The Tribune, naturally, forged a response of their own to the matter, and for the most part, it accords Obama the credibility he's entitled to, noting: "Cases challenging Obama's citizenship have been tossed out of courts in several states, and Hawaiian officials have vouched for the authenticity of Obama's birth certificate, which is locked in a state vault. The Obama campaign likewise has always dismissed the accusations." But one sentence later, I caught the Tribune going all mealy-mouthed. Well, at least at first blush:

Nevertheless, some critics remain dubious.

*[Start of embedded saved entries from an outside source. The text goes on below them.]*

/-- What `modDom` leaves as it was. -/
@[simp] theorem State.modDom_frame (s : State) (k : ℕ) (f : PtpDomain → PtpDomain) :
    (s.modDom k f).regs = s.regs ∧ (s.modDom k f).win = s.win ∧ (s.modDom k f).mem = s.mem ∧ (s.modDom k f).now = s.now ∧
    (s.modDom k f).sys = s.sys ∧ (s.modDom k f).pwr = s.pwr ∧ (s.modDom k f).rct = s.rct ∧ (s.modDom k f).rtc = s.rtc ∧
    (s.modDom k f).sns = s.sns ∧ (s.modDom k f).cen = s.cen ∧ (s.modDom k f).mfe = s.mfe ∧ (s.modDom k f).chs = s.chs ∧
    (s.modDom k f).lgt = s.lgt ∧ (s.modDom k f).mtr = s.mtr ∧ (s.modDom k f).stl = s.stl ∧ (s.modDom k f).axe = s.axe ∧
    (s.modDom k f).modems = s.modems ∧ (s.modDom k f).macs = s.macs ∧ (s.modDom k f).ntb = s.ntb ∧
    (s.modDom k f).yrd = s.yrd ∧ (s.modDom k f).sch = s.sch ∧ (s.modDom k f).ths = s.ths ∧ (s.modDom k f).tqu = s.tqu ∧
    (s.modDom k f).swx = s.swx ∧ (s.modDom k f).uplinks = s.uplinks ∧ (s.modDom k f).evr = s.evr ∧
    (s.modDom k f).kvt = s.kvt ∧ (s.modDom k f).upd = s.upd ∧ (s.modDom k f).trc = s.trc ∧ (s.modDom k f).twn = s.twn ∧
    (s.modDom k f).ksp = s.ksp ∧ (s.modDom k f).sent = s.sent ∧ (s.modDom k f).free = s.free ∧
    (s.modDom k f).pending = s.pending := by
  unfold State.modDom
  (repeat' split) <;> simp

@[simp] theorem State.modDom_reg (s : State) (k : ℕ) (f : PtpDomain → PtpDomain) (k_ : Nat) :
    (s.modDom k f).reg k_ = s.reg k_ := by unfold State.modDom; (repeat' split) <;> first | rfl | simp

@[simp] theorem State.modDom_winWord (s : State) (k : ℕ) (f : PtpDomain → PtpDomain) (k_ : Nat) :
    (s.modDom k f).winWord k_ = s.winWord k_ := by unfold State.modDom; (repeat' split) <;> first | rfl | simp

@[simp] theorem State.modDom_byte (s : State) (k : ℕ) (f : PtpDomain → PtpDomain) (k_ : Nat) :
    (s.modDom k f).byte k_ = s.byte k_ := by unfold State.modDom; (repeat' split) <;> first | rfl | simp

/-- What `setDom` leaves as it was. -/
@[simp] theorem State.setDom_frame (s : State) (k : ℕ) (st : ℕ) (n : ℕ) (out : ℕ) :
    (s.setDom k st n out).win = s.win ∧ (s.setDom k st n out).mem = s.mem ∧ (s.setDom k st n out).now = s.now ∧
    (s.setDom k st n out).sys = s.sys ∧ (s.setDom k st n out).pwr = s.pwr ∧ (s.setDom k st n out).rct = s.rct ∧
    (s.setDom k st n out).tim = s.tim ∧ (s.setDom k st n out).rtc = s.rtc ∧ (s.setDom k st n out).sns = s.sns ∧
    (s.setDom k st n out).cen = s.cen ∧ (s.setDom k st n out).mfe = s.mfe ∧ (s.setDom k st n out).chs = s.chs ∧
    (s.setDom k st n out).lgt = s.lgt ∧ (s.setDom k st n out).mtr = s.mtr ∧ (s.setDom k st n out).stl = s.stl ∧
    (s.setDom k st n out).axe = s.axe ∧ (s.setDom k st n out).modems = s.modems ∧ (s.setDom k st n out).macs = s.macs ∧
    (s.setDom k st n out).ntb = s.ntb ∧ (s.setDom k st n out).yrd = s.yrd ∧ (s.setDom k st n out).sch = s.sch ∧
    (s.setDom k st n out).ths = s.ths ∧ (s.setDom k st n out).tqu = s.tqu ∧ (s.setDom k st n out).swx = s.swx ∧
    (s.setDom k st n out).uplinks = s.uplinks ∧ (s.setDom k st n out).evr = s.evr ∧ (s.setDom k st n out).kvt = s.kvt ∧
    (s.setDom k st n out).upd = s.upd ∧ (s.setDom k st n out).trc = s.trc ∧ (s.setDom k st n out).twn = s.twn ∧
    (s.setDom k st n out).ksp = s.ksp ∧ (s.setDom k st n out).sent = s.sent ∧ (s.setDom k st n out).free = s.free ∧
    (s.setDom k st n out).pending = s.pending := by
  unfold State.setDom
  (repeat' split) <;> simp

@[simp] theorem State.setDom_winWord (s : State) (k : ℕ) (st : ℕ) (n : ℕ) (out : ℕ) (k_ : Nat) :
    (s.setDom k st n out).winWord k_ = s.winWord k_ := by unfold State.setDom; (repeat' split) <;> first | rfl | simp

@[simp] theorem State.setDom_byte (s : State) (k : ℕ) (st : ℕ) (n : ℕ) (out : ℕ) (k_ : Nat) :
    (s.setDom k st n out).byte k_ = s.byte k_ := by unfold State.setDom; (repeat' split) <;> first | rfl | simp

/-- What `setCiv` leaves as it was. -/
@[simp] theorem State.setCiv_frame (s : State) (st : ℕ) :
    (s.setCiv st).win = s.win ∧ (s.setCiv st).mem = s.mem ∧ (s.setCiv st).now = s.now ∧ (s.setCiv st).sys = s.sys ∧
    (s.setCiv st).pwr = s.pwr ∧ (s.setCiv st).rct = s.rct ∧ (s.setCiv st).tim = s.tim ∧ (s.setCiv st).rtc = s.rtc ∧
    (s.setCiv st).sns = s.sns ∧ (s.setCiv st).cen = s.cen ∧ (s.setCiv st).mfe = s.mfe ∧ (s.setCiv st).chs = s.chs ∧
    (s.setCiv st).lgt = s.lgt ∧ (s.setCiv st).mtr = s.mtr ∧ (s.setCiv st).stl = s.stl ∧ (s.setCiv st).axe = s.axe ∧
    (s.setCiv st).modems = s.modems ∧ (s.setCiv st).macs = s.macs ∧ (s.setCiv st).ntb = s.ntb ∧
    (s.setCiv st).yrd = s.yrd ∧ (s.setCiv st).sch = s.sch ∧ (s.setCiv st).ths = s.ths ∧ (s.setCiv st).tqu = s.tqu ∧
    (s.setCiv st).swx = s.swx ∧ (s.setCiv st).uplinks = s.uplinks ∧ (s.setCiv st).evr = s.evr ∧
    (s.setCiv st).kvt = s.kvt ∧ (s.setCiv st).upd = s.upd ∧ (s.setCiv st).trc = s.trc ∧ (s.setCiv st).twn = s.twn ∧
    (s.setCiv st).ksp = s.ksp ∧ (s.setCiv st).sent = s.sent ∧ (s.setCiv st).free = s.free ∧
    (s.setCiv st).pending = s.pending := by
  unfold State.setCiv
  (repeat' split) <;> simp

@[simp] theorem State.setCiv_winWord (s : State) (st : ℕ) (k_ : Nat) :
    (s.setCiv st).winWord k_ = s.winWord k_ := by unfold State.setCiv; (repeat' split) <;> first | rfl | simp

@[simp] theorem State.setCiv_byte (s : State) (st : ℕ) (k_ : Nat) :
    (s.setCiv st).byte k_ = s.byte k_ := by unfold State.setCiv; (repeat' split) <;> first | rfl | simp

/-- What `modRtc` leaves as it was. -/
@[simp] theorem State.modRtc_frame (s : State) (f : Rtc → Rtc) :
    (s.modRtc f).regs = s.regs ∧ (s.modRtc f).win = s.win ∧ (s.modRtc f).mem = s.mem ∧ (s.modRtc f).now = s.now ∧
    (s.modRtc f).sys = s.sys ∧ (s.modRtc f).pwr = s.pwr ∧ (s.modRtc f).rct = s.rct ∧ (s.modRtc f).tim = s.tim ∧
    (s.modRtc f).sns = s.sns ∧ (s.modRtc f).cen = s.cen ∧ (s.modRtc f).mfe = s.mfe ∧ (s.modRtc f).chs = s.chs ∧
    (s.modRtc f).lgt = s.lgt ∧ (s.modRtc f).mtr = s.mtr ∧ (s.modRtc f).stl = s.stl ∧ (s.modRtc f).axe = s.axe ∧
    (s.modRtc f).modems = s.modems ∧ (s.modRtc f).macs = s.macs ∧ (s.modRtc f).ntb = s.ntb ∧ (s.modRtc f).yrd = s.yrd ∧
    (s.modRtc f).sch = s.sch ∧ (s.modRtc f).ths = s.ths ∧ (s.modRtc f).tqu = s.tqu ∧ (s.modRtc f).swx = s.swx ∧
    (s.modRtc f).uplinks = s.uplinks ∧ (s.modRtc f).evr = s.evr ∧ (s.modRtc f).kvt = s.kvt ∧ (s.modRtc f).upd = s.upd ∧
    (s.modRtc f).trc = s.trc ∧ (s.modRtc f).twn = s.twn ∧ (s.modRtc f).ksp = s.ksp ∧ (s.modRtc f).sent = s.sent ∧
    (s.modRtc f).free = s.free ∧ (s.modRtc f).pending = s.pending := by
  refine ⟨?_, ?_, ?_, ?_, ?_, ?_, ?_, ?_, ?_, ?_, ?_, ?_, ?_, ?_, ?_, ?_, ?_, ?_, ?_, ?_, ?_, ?_, ?_, ?_, ?_, ?_, ?_, ?_, ?_, ?_, ?_, ?_, ?_, ?_⟩ <;> rfl

@[simp] theorem State.modRtc_rtc (s : State) (f : Rtc → Rtc) : (s.modRtc f).rtc = f s.rtc := rfl

@[simp] theorem State.modRtc_reg (s : State) (f : Rtc → Rtc) (k_ : Nat) : (s.modRtc f).reg k_ = s.reg k_ := rfl

@[simp] theorem State.modRtc_winWord (s : State) (f : Rtc → Rtc) (k_ : Nat) :
    (s.modRtc f).winWord k_ = s.winWord k_ := rfl

@[simp] theorem State.modRtc_byte (s : State) (f : Rtc → Rtc) (k_ : Nat) :
    (s.modRtc f).byte k_ = s.byte k_ := rfl

/-- What `modSns` leaves as it was. -/
@[simp] theorem State.modSns_frame (s : State) (f : Sns → Sns) :
    (s.modSns f).regs = s.regs ∧ (s.modSns f).win = s.win ∧ (s.modSns f).mem = s.mem ∧ (s.modSns f).now = s.now ∧
    (s.modSns f).sys = s.sys ∧ (s.modSns f).pwr = s.pwr ∧ (s.modSns f).rct = s.rct ∧ (s.modSns f).tim = s.tim ∧
    (s.modSns f).rtc = s.rtc ∧ (s.modSns f).cen = s.cen ∧ (s.modSns f).mfe = s.mfe ∧ (s.modSns f).chs = s.chs ∧
    (s.modSns f).lgt = s.lgt ∧ (s.modSns f).mtr = s.mtr ∧ (s.modSns f).stl = s.stl ∧ (s.modSns f).axe = s.axe ∧
    (s.modSns f).modems = s.modems ∧ (s.modSns f).macs = s.macs ∧ (s.modSns f).ntb = s.ntb ∧ (s.modSns f).yrd = s.yrd ∧
    (s.modSns f).sch = s.sch ∧ (s.modSns f).ths = s.ths ∧ (s.modSns f).tqu = s.tqu ∧ (s.modSns f).swx = s.swx ∧
    (s.modSns f).uplinks = s.uplinks ∧ (s.modSns f).evr = s.evr ∧ (s.modSns f).kvt = s.kvt ∧ (s.modSns f).upd = s.upd ∧
    (s.modSns f).trc = s.trc ∧ (s.modSns f).twn = s.twn ∧ (s.modSns f).ksp = s.ksp ∧ (s.modSns f).sent = s.sent ∧
    (s.modSns f).free = s.free ∧ (s.modSns f).pending = s.pending := by
  refine ⟨?_, ?_, ?_, ?_, ?_, ?_, ?_, ?_, ?_, ?_, ?_, ?_, ?_, ?_, ?_, ?_, ?_, ?_, ?_, ?_, ?_, ?_, ?_, ?_, ?_, ?_, ?_, ?_, ?_, ?_, ?_, ?_, ?_, ?_⟩ <;> rfl

@[simp] theorem State.modSns_sns (s : State) (f : Sns → Sns) : (s.modSns f).sns = f s.sns := rfl

@[simp] theorem State.modSns_reg (s : State) (f : Sns → Sns) (k_ : Nat) : (s.modSns f).reg k_ = s.reg k_ := rfl

@[simp] theorem State.modSns_winWord (s : State) (f : Sns → Sns) (k_ : Nat) :
    (s.modSns f).winWord k_ = s.winWord k_ := rfl

@[simp] theorem State.modSns_byte (s : State) (f : Sns → Sns) (k_ : Nat) :
    (s.modSns f).byte k_ = s.byte k_ := rfl

/-- What `setIn` leaves as it was. -/
@[simp] theorem State.setIn_frame (s : State) (i : ℕ) (x : SnsIn) :
    (s.setIn i x).regs = s.regs ∧ (s.setIn i x).win = s.win ∧ (s.setIn i x).mem = s.mem ∧ (s.setIn i x).now = s.now ∧
    (s.setIn i x).sys = s.sys ∧ (s.setIn i x).pwr = s.pwr ∧ (s.setIn i x).rct = s.rct ∧ (s.setIn i x).tim = s.tim ∧
    (s.setIn i x).rtc = s.rtc ∧ (s.setIn i x).cen = s.cen ∧ (s.setIn i x).mfe = s.mfe ∧ (s.setIn i x).chs = s.chs ∧
    (s.setIn i x).lgt = s.lgt ∧ (s.setIn i x).mtr = s.mtr ∧ (s.setIn i x).stl = s.stl ∧ (s.setIn i x).axe = s.axe ∧
    (s.setIn i x).modems = s.modems ∧ (s.setIn i x).macs = s.macs ∧ (s.setIn i x).ntb = s.ntb ∧
    (s.setIn i x).yrd = s.yrd ∧ (s.setIn i x).sch = s.sch ∧ (s.setIn i x).ths = s.ths ∧ (s.setIn i x).tqu = s.tqu ∧
    (s.setIn i x).swx = s.swx ∧ (s.setIn i x).uplinks = s.uplinks ∧ (s.setIn i x).evr = s.evr ∧
    (s.setIn i x).kvt = s.kvt ∧ (s.setIn i x).upd = s.upd ∧ (s.setIn i x).trc = s.trc ∧ (s.setIn i x).twn = s.twn ∧
    (s.setIn i x).ksp = s.ksp ∧ (s.setIn i x).sent = s.sent ∧ (s.setIn i x).free = s.free ∧
    (s.setIn i x).pending = s.pending := by
  unfold State.setIn
  (repeat' split) <;> simp

@[simp] theorem State.setIn_reg (s : State) (i : ℕ) (x : SnsIn) (k_ : Nat) :
    (s.setIn i x).reg k_ = s.reg k_ := by unfold State.setIn; (repeat' split) <;> first | rfl | simp

@[simp] theorem State.setIn_winWord (s : State) (i : ℕ) (x : SnsIn) (k_ : Nat) :
    (s.setIn i x).winWord k_ = s.winWord k_ := by unfold State.setIn; (repeat' split) <;> first | rfl | simp

@[simp] theorem State.setIn_byte (s : State) (i : ℕ) (x : SnsIn) (k_ : Nat) :
    (s.setIn i x).byte k_ = s.byte k_ := by unfold State.setIn; (repeat' split) <;> first | rfl | simp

Naturally, my senses snapped at what looked to be a traditional deployment of the tired "some say" device, where straw men become foundational sources to claims that reside squarely within the borders of the Breakaway Republic of Unsubstan(tiated). But when I read the sentence again, I realized that it had actually captured these crackpots perfectly. Indeed! These critics do, in fact, "remain dubious." They are in a constant and ongoing state of pure, unadulterated dubiousness. Well, played, Chicago Tribune! Just remember: sometimes the best satire goes unnoticed.